Instructions for the task:
Keep to one stretch of the data below, the lines from the one with "t.lines = s.lines" up to and including the one with "(allPans.flatMap fun p =>", and return that stretch exactly.

──────────────────────────────

/-- A load that runs ends with an image or without: CIL takes the load state, image status and version that its
reading gives, the START_REPORT goes ahead of every held report, the tables are those of the image, AOS enters RUN,
the path begins in ISOLATED or, with the breaker closed, in OPENING(REQUEST), and an invalid image raises
CONFIG_IMAGE_INVALID. The START_REPORT carries the start kind and cause, the image status with the cause that made it
invalid and the version, the five sections in their order, the removed announcements and programs, the aborted pans,
the odometer, the number of entries in the Fault Table and whether a TRIP condition is active there. A section that
the load takes is present or absent, or the defaults stand in for it; a warm restart leaves the PAN and ZONE sections
unread, and each is present or absent as a valid image has it. (The report's place behind the replies and the status
of an unread section are log 26, and that it counts the faults before CONFIG_IMAGE_INVALID is raised log 46.) A cold
start takes pans, profiles and zones from the image and a warm restart keeps them. A profile whose system has no
descriptor or does not admit the strip is replaced by S0, at a warm restart with its config status, and each force
base follows. When a warm restart's load ends, the Fault Table also loses, or holds as cleared, every condition that
its owner has not kept. Outside a running load the end of one changes nothing. The pans when a load has ended: no pan
is wanted or held, no offset stands, and a fitted pan that is not TRIPPED is DOWN where its head reads down and
FALLING where it does not. -/
def Obligations.TheEndOfALoad : Prop :=
  (∀ (i : Instr) (r : Reading) (s : State), s.loader.state = .loading → s.ice.programs = [] →
     ((i = .flashReadyTimeout ∨ i = .imageReadTimeout) ∧ r = Reading.defaults .noResponse
       ∨ ∃ image, i = .loadEnd image ∧ r = readImage image) →
     let raised : Ifu :=
       if r.why.isNone then s.ifu else (s.ifu.raise .configImageInvalid .none s.marker.odometer).ifu
     let found (c : Option (List Nat)) : SectionStatus := if c.isSome then .present else .absent
     let taken (c : Option (List Nat)) : SectionReport :=
       { read := true, status := some (if r.why.isNone then found c else .defaults) }
     let left (c : Option (List Nat)) : SectionReport :=
       { read := false, status := if r.why.isNone then some (found c) else none }
     let kept (c : Option (List Nat)) : SectionReport := if s.loader.kind = .cold then taken c else left c
     let report : StartReport :=
       { kind := s.loader.kind, cause := s.loader.cause, image := if r.why.isNone then .valid else .defaults
         why := r.why, version := r.version
         sections := [taken r.sections.descriptor, kept r.sections.pan, kept r.sections.zone, taken r.sections.marker,
           taken r.sections.timing]
         removedAnnouncements := s.loader.removedAnnouncements, removedPrograms := s.loader.removedPrograms
         aborted := s.loader.abortedPans, odometer := s.marker.odometer, faults := s.ifu.faults.length
         tripActive := s.ifu.faults.any fun e => decide (e.kind.severity = .trip)
           && (decide (e.state = .activeUnack) || decide (e.state = .activeAck)) }
     ∃ (t : State) (rs : List Report), exec i s = .next t
       ∧ t.link = (s.link.postStart report).posts rs
       ∧ t.loader = { s.loader with state := if r.why.isNone then .doneValid else .doneDefaults
                                    image := some (if r.why.isNone then .valid else .defaults)
                                    version := r.version }
       ∧ t.outputs.mode = .run ∧ t.outputs.exitTimer = none ∧ t.outputs.preload = s.outputs.preload
       ∧ t.store.descriptors = descriptorsOf r.sections.descriptor
       ∧ t.marker = { s.marker with perPulse := timing r.sections.timing 1 5 200 100, leads := leadsOf r.sections.timing
                                    map := mapOf r.sections.marker }
       ∧ t.panTimes = panTimesOf r.sections.timing ∧ t.pathTimes = pathTimesOf r.sections.timing
       ∧ t.ice.programs = [] ∧ t.ice.levels = s.ice.levels ∧ t.sense = s.sense ∧ t.lines = s.lines
       ∧ t.path.state = (if s.lines.breakerClosed then .opening .request else .isolated) ∧ t.path.target = none
       ∧ (s.loader.kind = .cold → t.store.passOnly = passOnlyOf r.sections.pan ∧ t.path.auto = autoOf r.sections.timing
           ∧ t.ifu = raised)
       ∧ (s.loader.kind = .warm → t.store.passOnly = s.store.passOnly ∧ t.path.auto = s.path.auto ∧
           let cured : List (FaultKind × Subject) :=
             [(.roofBackfeed, .none), (.selectorTimeout, .path)]
             ++ (if s.lines.breakerClosed then [] else [(.breakerStuckClosed, .path)])
             ++ (allPans.flatMap fun p =>
               (if (t.pan p).state = .tripped then [] else [(.stripBreach, .pan p), (.airLoss, .pan p)])
               ++ (if (t.pan p).state = .down ∨ (t.pan p).state = .tripped then [(.lowerTimeout, .pan p)] else []))
             ++ (allZones.filter fun z => decide ((s.ice.zones.get z).state = .faulted)).map fun z =>
               (.heaterFeedback, .zone z)
           t.ifu = cured.foldl (fun u c => u.endOf c.1 c.2) raised)
       ∧ t.ice.icing = icingOf r.sections.timing ∧ t.ice.standby = timing r.sections.timing 24 0 400 20
       ∧ t.ice.scrapeLength = timing r.sections.timing 25 100 50000 5000 ∧ t.ice.permit = s.ice.permit
       ∧ (∀ z : ZoneId,
           let kept (u v : Zone) : Prop := u.fitted = v.fitted ∧ u.location = v.location ∧ u.rated = v.rated
             ∧ u.priority = v.priority ∧ u.mode = v.mode
           (s.loader.kind = .cold → kept (t.ice.zones.get z) ((zonesOf r.sections.zone).get z))
           ∧ (s.loader.kind = .warm → kept (t.ice.zones.get z) (s.ice.zones.get z)))
       ∧ ∀ p : PanId,
           let f := if s.loader.kind = .cold then ((pansOf r.sections.pan).get p).profile else (s.pan p).inForce
           let entry := f.system.map (descriptorsOf r.sections.descriptor).get
           let unknown : Prop := entry = some none
           let unfit : Prop := entry.any (fun d => d.any fun d => !d.strip.admits (t.pan p).strip) = true
           ((t.pan p).inForce = if unknown ∨ unfit then { system := none, explicit := none, policy := .auto } else f)
           ∧ (unknown ∨ unfit → t.store.active.get p = (t.pan p).inForce)
           ∧ (¬unknown → ¬unfit → t.store.active.get p = if s.loader.kind = .cold then f else s.store.active.get p)
           ∧ t.store.status.get p = (if s.loader.kind = .cold then s.store.status.get p
               else if unknown then .rejectedUnknownSystem else if unfit then .rejectedStrip
               else s.store.status.get p)
           ∧ (t.pan p).base = (match (t.pan p).inForce.explicit, (t.pan p).inForce.system with
               | some e, _ => e.force
               | none, none => 40
               | none, some i => (((descriptorsOf r.sections.descriptor).get i).map Descriptor.force).getD 40)
           ∧ (s.loader.kind = .cold → t.store.staged0.get p = f ∧ t.store.staged1.get p = f
               ∧ (t.pan p).fitted = ((pansOf r.sections.pan).get p).fitted
               ∧ (t.pan p).strip = ((pansOf r.sections.pan).get p).strip
               ∧ (t.pan p).rank = ((pansOf r.sections.pan).get p).rank)
           ∧ (s.loader.kind = .warm → t.store.staged0.get p = s.store.staged0.get p
               ∧ t.store.staged1.get p = s.store.staged1.get p))
  ∧ (∀ (i : Instr) (s : State), i = .flashReadyTimeout ∨ i = .imageReadTimeout ∨ (∃ image, i = .loadEnd image) →
       s.loader.state ≠ .loading → s.steady → exec i s = .next s)
  ∧ (∀ (i : Instr) (s t : State), s.loader.state = .loading → s.ice.programs = [] →
       i = .flashReadyTimeout ∨ i = .imageReadTimeout ∨ (∃ image, i = .loadEnd image) → exec i s = .next t →
       ∀ p : PanId, (t.pan p).want = .none ∧ (t.pan p).hold = .none ∧ (t.pan p).quality = 0 ∧ (t.pan p).ice = 0
         ∧ (s.loader.kind = .warm → (t.pan p).fitted = (s.pan p).fitted ∧ (t.pan p).strip = (s.pan p).strip
             ∧ (t.pan p).rank = (s.pan p).rank)
         ∧ (s.loader.kind = .cold → (t.pan p).fitted = true → (t.pan p).state ≠ .tripped)
         ∧ ((t.pan p).fitted = false → (t.pan p).state = .down)
         ∧ ((t.pan p).fitted = true → (t.pan p).state ≠ .tripped →
             (t.pan p).inputs = s.lines.pans.get p
             ∧ (t.pan p).state = if (s.lines.pans.get p).headDown && !(s.lines.pans.get p).headUp then .down
                 else .falling))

──────────────────────────────

Exercise output:
       ∧ t.ice.programs = [] ∧ t.ice.levels = s.ice.levels ∧ t.sense = s.sense ∧ t.lines = s.lines
       ∧ t.path.state = (if s.lines.breakerClosed then .opening .request else .isolated) ∧ t.path.target = none
       ∧ (s.loader.kind = .cold → t.store.passOnly = passOnlyOf r.sections.pan ∧ t.path.auto = autoOf r.sections.timing
           ∧ t.ifu = raised)
       ∧ (s.loader.kind = .warm → t.store.passOnly = s.store.passOnly ∧ t.path.auto = s.path.auto ∧
           let cured : List (FaultKind × Subject) :=
             [(.roofBackfeed, .none), (.selectorTimeout, .path)]
             ++ (if s.lines.breakerClosed then [] else [(.breakerStuckClosed, .path)])
             ++ (allPans.flatMap fun p =>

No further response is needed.